From the NPOI control room, using the primarily GUI based software, the observer can control the siderostats pointing, star acquisition, stellar tracking and flux into the instrument, the weather and "seeing" conditions (estimated from NAT tracking errors). The observer can control the delay lines, initiate fringe searching, adjust tracking parameters and monitor fringe SNRs (Signal to Noise Ratios), as well as monitor data recording and log observations.
In addition to numerous computers in the control building, the electronics behind the software for the NATs, FDLs and Fringe engine are located in the Lab Building. The electronics for each siderostat are located on the array, at or near each station, and are in the process of being upgraded.

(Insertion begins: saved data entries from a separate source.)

-- ==== Sys2Proof/Machine/Egress.lean ====
section
/-!
DEFINITION. The egress side of a slice: subscriber queues and weighted fair queueing, the merge and release queues, what a
port starts at a frame boundary, and the end of a transmission.
-/
namespace Sys2Proof.Machine
open Sys2Proof

-- Ports ------------------------------------------------------------------------------------------------------------

/-- Gb/s of a SPEED (Table 03.1). -/
def gbps (speed : Nat) : Nat := ([0, 10, 25, 50, 100, 200, 400, 800][speed]?).getD 0
def Lane.speed (l : Lane) : Nat := fld l.cfg 3 0
def Lane.gbps (l : Lane) : Nat := Machine.gbps l.speed
/-- Lanes of a SPEED. -/
def speedLanes (speed : Nat) : Nat := ([0, 1, 1, 1, 1, 2, 4, 8][speed]?).getD 0
/-- The lowest lane of the enabled port that holds lane `k`. -/
def Slice.portOf (x : Slice) (k : Nat) : Option Nat :=
  (List.range (k + 1)).find? (fun p => (x.lane p).enabled && decide (k < p + speedLanes (x.lane p).speed))
/-- R498: a port node that names an egress port. -/
def Slice.namesPort (x : Slice) (k : Nat) : Bool := decide (x.portOf k = some k)
/-- 64 bit times of a port in 1/16 ns (R84, R303). -/
def Lane.preamble (l : Lane) : Nat := 1024 / max 1 l.gbps
/-- Whether `n` wire bytes starting at `t` end by `lim`, or before it, all in 1/16 ns. -/
def Lane.endsBy (l : Lane) (n t lim : Nat) : Bool := decide (n * 128 ≤ (lim - t) * l.gbps) && decide (t ≤ lim)
def Lane.endsBefore (l : Lane) (n t lim : Nat) : Bool := decide (n * 128 < (lim - t) * l.gbps)
/-- Minimum non-final fragment (R305). -/
def Lane.minFrag (l : Lane) : Nat := 64 * (1 + fld l.preCfg 9 8) - 4
/-- Priority `p` is preemptable under an active preemption (R80). -/
def Lane.preemptable (l : Lane) (p : Nat) : Bool := l.preempt && !bitAt l.preCfg p
/-- The port is held by a received 802.3x PAUSE; a priority is held by PFC (R77, R78). -/
def Lane.paused (l : Lane) (t : Nat) : Bool := match l.pauseUntil with
  | some u => decide (t < u)
  | none => false
def Lane.prioPaused (l : Lane) (p t : Nat) : Bool :=
  l.paused t || (match NMap.get none l.pfcUntil p with
    | some u => decide (t < u)
    | none => false)
/-- The instant and bound of a frame whose delimiter leaves the reference plane at `t` (R84). -/
def State.txStamp (s : State) (i : Fin 16) (k t : Nat) : Stamp := stampOf t (s.captureBound i k)
/-- The delimiter's instant of a frame whose preamble starts at `t`. -/
def State.delimAt (s : State) (i : Fin 16) (k t : Nat) : Nat :=
  (((t + (s.lane i k).preamble : Nat) : Int) + (s.lane i k).txDelay s.uptime).toNat
/-- S of a copy with release time `r`: the start that puts its delimiter on the plane at `r` (R303). -/
def State.releaseStart (s : State) (i : Fin 16) (k r : Nat) : Nat :=
  ((r : Int) - (s.lane i k).txDelay s.uptime - ((s.lane i k).preamble : Int)).toNat

-- Charges and pause (R259, R260) -----------------------------------------------------------------------------------

/-- Cells charged to a port and priority, and to a port in all. -/
def Lane.charge (l : Lane) (p : Nat) : Nat := NMap.get 0 l.charges p
def Lane.chargeAll (l : Lane) : Nat := sumNat ((List.range 8).map l.charge)
/-- A count against its thresholds: asks at XOFF, releases at XON, otherwise keeps. -/
def hysteresis (asks : Bool) (n xoff xon : Nat) : Bool :=
  if xoff ≤ n then true else if n ≤ xon then false else asks

/-- The priorities whose own count asks for pause on the port of lane `k` (R260); bit 0 for 802.3x. -/
def State.overNow (s : State) (i : Fin 16) (k : Nat) : Nat :=
  let l := s.lane i k
  let pc := s.reg i Reg.BPM_PAUSE_CFG
  let xoff := fld pc 31 16
  let xon := if xoff ≤ fld pc 15 0 then xoff - 1 else fld pc 15 0
  let ask := fun (p n : Nat) => hysteresis (decide (l.overAsk / 2 ^ p % 2 = 1)) n (xoff * 16) (xon * 16)
  if fld l.cfg 7 6 = 1 then b2n (ask 0 l.chargeAll)
  else sumNat ((List.range 8).map (fun p => if ask p (l.charge p) then 2 ^ p else 0))
/-- Whether GENERAL_FREE asks every pause-enabled port to pause (R260). -/
def State.globalAskNow (s : State) (i : Fin 16) : Bool :=
  let bc := s.reg i Reg.BPM_CFG
  let goff := fld bc 31 16
  let gon := if fld bc 15 0 ≤ goff then goff + 1 else fld bc 15 0
  let free := (s.slice i).bpm.generalFree
  if free < goff * 16 then true else if gon * 16 ≤ free then false else (s.slice i).globalAsk
/-- The priorities for which the port of lane `k` asks for pause: bits of PFC_EN, or bit 0 for 802.3x (R260). -/
def State.askNow (s : State) (i : Fin 16) (k : Nat) : Nat :=
  let l := s.lane i k
  let en := fld (s.reg i (prt Reg.PRT_PAUSE k)) 23 16
  if !l.enabled || !l.linkUp then 0
  else if fld l.cfg 7 6 = 2 then en &&& (if (s.slice i).globalAsk then 0xFF else l.overAsk)
  else if fld l.cfg 7 6 = 1 then b2n ((s.slice i).globalAsk || decide (l.overAsk % 2 = 1))
  else 0

/-- A preemptable frame in transmission that has sent a whole fragment can be cut for an express frame (R80, R305). -/
def Tx.cuttable (x : Tx) (l : Lane) (now : Nat) : Bool :=
  match x.prio with
  | some p => l.preemptable p && l.endsBy (l.minFrag + 24) x.start now
  | none => false
/-- Bytes of the frame sent when it is cut now: those of its earlier fragments, and of this one what lets mCRC and gap end now, at
least the minimum non-final fragment (R80, R305). -/
def Tx.cutBytes (x : Tx) (l : Lane) (now : Nat) : Nat := x.sent + max l.minFrag ((now - x.start) * l.gbps / 128 - 24)
/-- A cut now leaves a final fragment of at least 64 bytes (R80; IEEE 802.3br, log 124). -/
def State.leavesFinal (s : State) (i : Fin 16) (k : Nat) (x : Tx) : Bool :=
  decide (x.cutBytes (s.lane i k) (s.sliceT i) + 64 + fld (s.actEntry i 0 k).w0 23 16 ≤ x.copy.len)
/-- A frame in transmission can be cut for an express frame (R80). -/
def State.mayCut (s : State) (i : Fin 16) (k : Nat) (x : Tx) : Bool := x.cuttable (s.lane i k) (s.sliceT i) && s.leavesFinal i k x
/-- A preemptable frame in transmission is cut (R80, R280, R305). -/
def cutFrame (i : Fin 16) (k : Nat) (s : State) : State :=
  match ((s.sch i).port k).tx with
  | none => s
  | some x => (s.countPort i k 15 1).modSch i (fun d => d.modPort k (fun p =>
      { p with tx := none, preempted := some { x with frags := x.frags + 1, cutAt := none, sent := x.cutBytes (s.lane i k) (s.sliceT i) } }))
/-- The frame in transmission is cut when an express frame may preempt it. -/
def cutForExpress (i : Fin 16) (k : Nat) (s : State) : State :=
  match ((s.sch i).port k).tx with
  | some x => if s.mayCut i k x then cutFrame i k s else s
  | none => s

While the observer can manually control all the telescope systems, most of the observing processes are also automated so that an entire observation sequence can run by simply selecting the star and pressing one button. This allows one observer to operate the entire NPOI and, in as little as three minutes, complete each stellar scan...

HOW IT WORKS

When the light from a star shines down on the NPOI array, unless the star is directly overhead, the light travels farther to reach different stations and this delay has to be compensated for before combining the light from the different stations. To observe the star, first the optical carts in the fast delay lines slew to starting positions and the siderostats point to the star so that the light propagates through the telescope. Then the fringe engine takes over control of the optical carts in the Fast Delay Lines, moving them, until the optical path lengths match the delay distances and the fringes are found.